= Beginning of Section =

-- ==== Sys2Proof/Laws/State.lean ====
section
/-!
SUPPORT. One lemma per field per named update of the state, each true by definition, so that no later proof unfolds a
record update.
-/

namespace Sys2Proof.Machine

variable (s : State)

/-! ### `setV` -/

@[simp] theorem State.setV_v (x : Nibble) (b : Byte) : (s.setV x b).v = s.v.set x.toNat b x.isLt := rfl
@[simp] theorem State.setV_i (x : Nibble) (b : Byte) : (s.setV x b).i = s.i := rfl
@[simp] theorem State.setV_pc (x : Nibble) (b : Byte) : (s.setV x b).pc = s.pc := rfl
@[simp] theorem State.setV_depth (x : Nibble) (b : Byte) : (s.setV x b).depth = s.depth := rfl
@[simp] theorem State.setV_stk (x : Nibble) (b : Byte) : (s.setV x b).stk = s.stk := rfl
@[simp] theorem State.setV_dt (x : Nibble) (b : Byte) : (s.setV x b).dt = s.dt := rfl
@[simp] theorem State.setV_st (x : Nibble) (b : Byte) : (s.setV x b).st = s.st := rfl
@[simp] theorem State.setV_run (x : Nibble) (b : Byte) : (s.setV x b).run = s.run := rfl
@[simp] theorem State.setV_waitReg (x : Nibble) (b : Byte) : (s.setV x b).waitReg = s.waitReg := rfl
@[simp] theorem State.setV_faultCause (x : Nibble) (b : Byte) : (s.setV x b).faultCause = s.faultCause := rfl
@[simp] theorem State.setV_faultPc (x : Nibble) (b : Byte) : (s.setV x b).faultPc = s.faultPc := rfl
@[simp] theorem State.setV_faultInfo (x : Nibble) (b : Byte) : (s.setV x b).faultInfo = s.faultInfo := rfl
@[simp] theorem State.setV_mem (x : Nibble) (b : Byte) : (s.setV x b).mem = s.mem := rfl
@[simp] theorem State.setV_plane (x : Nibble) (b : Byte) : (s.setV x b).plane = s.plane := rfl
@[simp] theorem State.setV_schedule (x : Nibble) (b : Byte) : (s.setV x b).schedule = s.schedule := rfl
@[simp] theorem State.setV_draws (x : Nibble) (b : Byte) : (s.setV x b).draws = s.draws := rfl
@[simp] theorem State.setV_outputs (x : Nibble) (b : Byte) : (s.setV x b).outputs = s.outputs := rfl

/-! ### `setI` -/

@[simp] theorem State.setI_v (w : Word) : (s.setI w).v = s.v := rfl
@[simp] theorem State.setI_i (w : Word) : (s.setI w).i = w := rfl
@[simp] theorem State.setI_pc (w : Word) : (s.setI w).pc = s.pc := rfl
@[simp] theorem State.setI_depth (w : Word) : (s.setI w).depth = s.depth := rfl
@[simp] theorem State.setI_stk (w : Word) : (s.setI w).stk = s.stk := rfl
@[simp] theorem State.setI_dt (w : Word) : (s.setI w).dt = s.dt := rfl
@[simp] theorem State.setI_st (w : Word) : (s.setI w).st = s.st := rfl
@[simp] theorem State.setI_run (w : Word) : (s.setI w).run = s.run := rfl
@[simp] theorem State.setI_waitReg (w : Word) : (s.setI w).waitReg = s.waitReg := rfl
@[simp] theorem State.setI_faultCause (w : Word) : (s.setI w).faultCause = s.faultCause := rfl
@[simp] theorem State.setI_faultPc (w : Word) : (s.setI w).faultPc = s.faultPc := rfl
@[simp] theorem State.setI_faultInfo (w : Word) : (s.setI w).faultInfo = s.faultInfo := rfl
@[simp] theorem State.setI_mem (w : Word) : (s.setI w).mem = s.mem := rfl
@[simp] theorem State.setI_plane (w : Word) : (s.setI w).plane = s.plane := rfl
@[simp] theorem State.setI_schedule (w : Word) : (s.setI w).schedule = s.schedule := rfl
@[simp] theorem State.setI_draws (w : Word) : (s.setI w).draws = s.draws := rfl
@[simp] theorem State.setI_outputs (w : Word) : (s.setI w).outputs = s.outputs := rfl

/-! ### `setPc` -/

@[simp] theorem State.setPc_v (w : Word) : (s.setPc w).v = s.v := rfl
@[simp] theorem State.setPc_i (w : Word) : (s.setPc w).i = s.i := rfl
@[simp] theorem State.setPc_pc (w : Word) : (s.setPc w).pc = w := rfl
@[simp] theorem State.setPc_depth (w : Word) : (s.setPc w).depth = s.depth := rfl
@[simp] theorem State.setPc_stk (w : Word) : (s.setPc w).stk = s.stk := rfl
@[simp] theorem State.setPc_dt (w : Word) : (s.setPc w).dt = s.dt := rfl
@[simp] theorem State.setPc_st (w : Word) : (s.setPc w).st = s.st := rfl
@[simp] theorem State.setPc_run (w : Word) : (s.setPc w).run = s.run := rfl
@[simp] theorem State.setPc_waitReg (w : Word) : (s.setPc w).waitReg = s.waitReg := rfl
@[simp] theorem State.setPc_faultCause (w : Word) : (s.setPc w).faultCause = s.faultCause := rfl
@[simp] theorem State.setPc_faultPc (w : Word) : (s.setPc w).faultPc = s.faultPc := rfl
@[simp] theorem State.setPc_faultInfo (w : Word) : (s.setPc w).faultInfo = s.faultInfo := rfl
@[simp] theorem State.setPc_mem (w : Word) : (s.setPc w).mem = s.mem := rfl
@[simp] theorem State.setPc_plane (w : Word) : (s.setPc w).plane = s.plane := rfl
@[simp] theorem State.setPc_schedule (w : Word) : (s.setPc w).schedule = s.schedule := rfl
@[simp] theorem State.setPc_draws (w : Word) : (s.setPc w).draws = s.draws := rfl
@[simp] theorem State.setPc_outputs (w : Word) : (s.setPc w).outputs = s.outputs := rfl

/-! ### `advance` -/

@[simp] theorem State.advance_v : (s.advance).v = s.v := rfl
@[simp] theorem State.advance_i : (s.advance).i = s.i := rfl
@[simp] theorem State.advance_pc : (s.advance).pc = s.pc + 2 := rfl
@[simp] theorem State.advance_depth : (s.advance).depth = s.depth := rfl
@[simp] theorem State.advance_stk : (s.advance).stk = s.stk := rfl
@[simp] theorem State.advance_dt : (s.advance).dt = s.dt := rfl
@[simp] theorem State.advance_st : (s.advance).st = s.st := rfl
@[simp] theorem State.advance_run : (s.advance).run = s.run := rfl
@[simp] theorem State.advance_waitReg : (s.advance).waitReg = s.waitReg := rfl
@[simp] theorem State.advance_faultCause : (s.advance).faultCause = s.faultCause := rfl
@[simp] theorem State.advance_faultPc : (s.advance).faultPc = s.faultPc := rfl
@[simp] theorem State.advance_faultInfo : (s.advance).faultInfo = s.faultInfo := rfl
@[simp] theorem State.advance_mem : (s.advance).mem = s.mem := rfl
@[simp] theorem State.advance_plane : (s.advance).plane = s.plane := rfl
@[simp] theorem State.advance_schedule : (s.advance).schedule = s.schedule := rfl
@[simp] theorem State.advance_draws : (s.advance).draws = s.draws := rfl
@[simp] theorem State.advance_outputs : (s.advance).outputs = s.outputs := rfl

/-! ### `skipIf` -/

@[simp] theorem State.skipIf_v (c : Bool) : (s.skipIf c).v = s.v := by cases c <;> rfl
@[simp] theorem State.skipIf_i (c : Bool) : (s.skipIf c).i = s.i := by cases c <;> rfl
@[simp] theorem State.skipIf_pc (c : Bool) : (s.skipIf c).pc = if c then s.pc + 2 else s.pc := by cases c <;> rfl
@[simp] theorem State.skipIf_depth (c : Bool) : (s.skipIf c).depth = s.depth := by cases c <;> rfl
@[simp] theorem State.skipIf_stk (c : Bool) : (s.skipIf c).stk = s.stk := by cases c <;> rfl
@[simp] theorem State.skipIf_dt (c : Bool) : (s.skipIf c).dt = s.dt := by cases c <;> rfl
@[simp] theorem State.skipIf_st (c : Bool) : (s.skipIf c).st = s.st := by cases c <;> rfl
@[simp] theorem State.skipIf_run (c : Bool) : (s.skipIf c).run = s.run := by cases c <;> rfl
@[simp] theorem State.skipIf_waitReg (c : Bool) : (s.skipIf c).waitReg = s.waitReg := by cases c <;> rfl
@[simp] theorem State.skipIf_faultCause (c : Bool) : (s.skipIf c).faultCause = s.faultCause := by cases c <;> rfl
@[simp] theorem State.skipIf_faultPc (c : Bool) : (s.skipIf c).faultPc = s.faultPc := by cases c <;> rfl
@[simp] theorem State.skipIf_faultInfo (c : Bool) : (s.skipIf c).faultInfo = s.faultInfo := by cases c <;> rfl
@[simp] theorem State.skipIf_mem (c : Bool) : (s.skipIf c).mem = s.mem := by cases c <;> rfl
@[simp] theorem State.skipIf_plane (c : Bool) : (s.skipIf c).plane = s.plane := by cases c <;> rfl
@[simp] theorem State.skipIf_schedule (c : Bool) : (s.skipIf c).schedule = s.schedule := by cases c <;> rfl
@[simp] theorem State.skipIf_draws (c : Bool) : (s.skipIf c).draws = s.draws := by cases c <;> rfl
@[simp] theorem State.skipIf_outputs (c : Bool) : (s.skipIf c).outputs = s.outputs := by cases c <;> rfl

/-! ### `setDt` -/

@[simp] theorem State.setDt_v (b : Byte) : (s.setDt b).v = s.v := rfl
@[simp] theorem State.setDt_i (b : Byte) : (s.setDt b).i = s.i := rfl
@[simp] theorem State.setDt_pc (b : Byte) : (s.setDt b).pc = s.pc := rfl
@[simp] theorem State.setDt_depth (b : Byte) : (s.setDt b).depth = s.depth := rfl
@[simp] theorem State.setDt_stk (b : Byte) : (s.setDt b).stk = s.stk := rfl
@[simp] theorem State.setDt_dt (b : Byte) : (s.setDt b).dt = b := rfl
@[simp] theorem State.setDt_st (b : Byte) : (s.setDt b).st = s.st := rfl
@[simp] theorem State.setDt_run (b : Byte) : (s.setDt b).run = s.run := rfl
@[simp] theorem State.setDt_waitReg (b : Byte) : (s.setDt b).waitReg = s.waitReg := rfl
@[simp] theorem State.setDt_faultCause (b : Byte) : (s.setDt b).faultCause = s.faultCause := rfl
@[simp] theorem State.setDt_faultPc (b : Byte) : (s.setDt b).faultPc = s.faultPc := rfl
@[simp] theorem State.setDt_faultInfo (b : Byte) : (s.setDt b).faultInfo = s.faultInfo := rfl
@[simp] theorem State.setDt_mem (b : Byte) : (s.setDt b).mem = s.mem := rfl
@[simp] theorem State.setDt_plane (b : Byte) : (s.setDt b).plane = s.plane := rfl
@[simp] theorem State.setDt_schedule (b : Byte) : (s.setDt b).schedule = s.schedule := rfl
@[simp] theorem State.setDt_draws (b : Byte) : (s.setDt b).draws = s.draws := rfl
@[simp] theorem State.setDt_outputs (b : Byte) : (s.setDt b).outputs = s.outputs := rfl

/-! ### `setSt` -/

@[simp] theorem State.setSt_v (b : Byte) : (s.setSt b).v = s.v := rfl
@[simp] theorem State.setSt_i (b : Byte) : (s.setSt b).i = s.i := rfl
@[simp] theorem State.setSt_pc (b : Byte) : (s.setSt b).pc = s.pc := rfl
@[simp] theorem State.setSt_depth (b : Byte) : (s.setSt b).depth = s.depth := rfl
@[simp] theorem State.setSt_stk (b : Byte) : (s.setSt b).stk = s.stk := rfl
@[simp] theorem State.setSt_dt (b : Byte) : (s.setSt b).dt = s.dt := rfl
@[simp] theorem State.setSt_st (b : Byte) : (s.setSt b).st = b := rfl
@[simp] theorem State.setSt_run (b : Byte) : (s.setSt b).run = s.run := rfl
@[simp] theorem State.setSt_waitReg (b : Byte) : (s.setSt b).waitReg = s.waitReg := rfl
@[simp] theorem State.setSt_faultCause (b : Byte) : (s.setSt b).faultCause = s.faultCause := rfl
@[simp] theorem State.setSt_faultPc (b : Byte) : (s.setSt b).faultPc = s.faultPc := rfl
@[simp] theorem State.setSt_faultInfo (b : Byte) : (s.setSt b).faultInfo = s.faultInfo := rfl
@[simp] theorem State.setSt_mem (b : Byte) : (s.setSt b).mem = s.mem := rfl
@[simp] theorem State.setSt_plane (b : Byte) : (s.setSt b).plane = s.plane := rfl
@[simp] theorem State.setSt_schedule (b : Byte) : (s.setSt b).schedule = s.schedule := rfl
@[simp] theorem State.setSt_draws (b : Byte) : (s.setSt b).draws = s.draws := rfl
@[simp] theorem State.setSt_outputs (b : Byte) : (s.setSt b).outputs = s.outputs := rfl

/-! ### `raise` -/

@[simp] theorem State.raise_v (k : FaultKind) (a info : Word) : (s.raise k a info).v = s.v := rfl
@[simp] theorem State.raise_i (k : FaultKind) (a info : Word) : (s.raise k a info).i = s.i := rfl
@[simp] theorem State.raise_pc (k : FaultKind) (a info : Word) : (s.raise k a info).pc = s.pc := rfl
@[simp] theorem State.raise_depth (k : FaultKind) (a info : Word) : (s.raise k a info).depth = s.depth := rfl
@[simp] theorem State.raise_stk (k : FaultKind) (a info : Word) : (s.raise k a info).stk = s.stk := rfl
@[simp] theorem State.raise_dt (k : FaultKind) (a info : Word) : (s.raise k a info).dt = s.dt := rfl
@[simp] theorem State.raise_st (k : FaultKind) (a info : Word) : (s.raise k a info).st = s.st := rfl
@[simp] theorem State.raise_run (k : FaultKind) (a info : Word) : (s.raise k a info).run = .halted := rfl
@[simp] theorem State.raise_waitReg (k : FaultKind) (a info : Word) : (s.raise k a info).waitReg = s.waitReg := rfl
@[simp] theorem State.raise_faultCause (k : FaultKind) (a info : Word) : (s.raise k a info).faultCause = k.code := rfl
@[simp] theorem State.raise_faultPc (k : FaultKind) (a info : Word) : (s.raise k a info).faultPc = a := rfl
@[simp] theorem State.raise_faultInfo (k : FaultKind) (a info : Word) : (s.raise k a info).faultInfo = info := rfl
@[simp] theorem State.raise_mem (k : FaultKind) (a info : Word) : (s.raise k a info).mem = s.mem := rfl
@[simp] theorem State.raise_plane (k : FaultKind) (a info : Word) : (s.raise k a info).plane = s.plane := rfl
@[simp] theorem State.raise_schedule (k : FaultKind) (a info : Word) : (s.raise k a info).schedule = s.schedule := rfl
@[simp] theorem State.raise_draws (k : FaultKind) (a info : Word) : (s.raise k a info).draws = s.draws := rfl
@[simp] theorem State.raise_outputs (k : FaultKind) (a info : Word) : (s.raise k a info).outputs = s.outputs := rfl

= End of Section =

Of the entries above, transcribe exactly those lines that fall between the line containing "(s.setSt b).draws = s.draws := rfl" and the line containing "info).st = s.st := rfl", together with those two lines.

• [Result for this task]
@[simp] theorem State.setSt_draws (b : Byte) : (s.setSt b).draws = s.draws := rfl
@[simp] theorem State.setSt_outputs (b : Byte) : (s.setSt b).outputs = s.outputs := rfl

/-! ### `raise` -/

@[simp] theorem State.raise_v (k : FaultKind) (a info : Word) : (s.raise k a info).v = s.v := rfl
@[simp] theorem State.raise_i (k : FaultKind) (a info : Word) : (s.raise k a info).i = s.i := rfl
@[simp] theorem State.raise_pc (k : FaultKind) (a info : Word) : (s.raise k a info).pc = s.pc := rfl
@[simp] theorem State.raise_depth (k : FaultKind) (a info : Word) : (s.raise k a info).depth = s.depth := rfl
@[simp] theorem State.raise_stk (k : FaultKind) (a info : Word) : (s.raise k a info).stk = s.stk := rfl
@[simp] theorem State.raise_dt (k : FaultKind) (a info : Word) : (s.raise k a info).dt = s.dt := rfl
@[simp] theorem State.raise_st (k : FaultKind) (a info : Word) : (s.raise k a info).st = s.st := rfl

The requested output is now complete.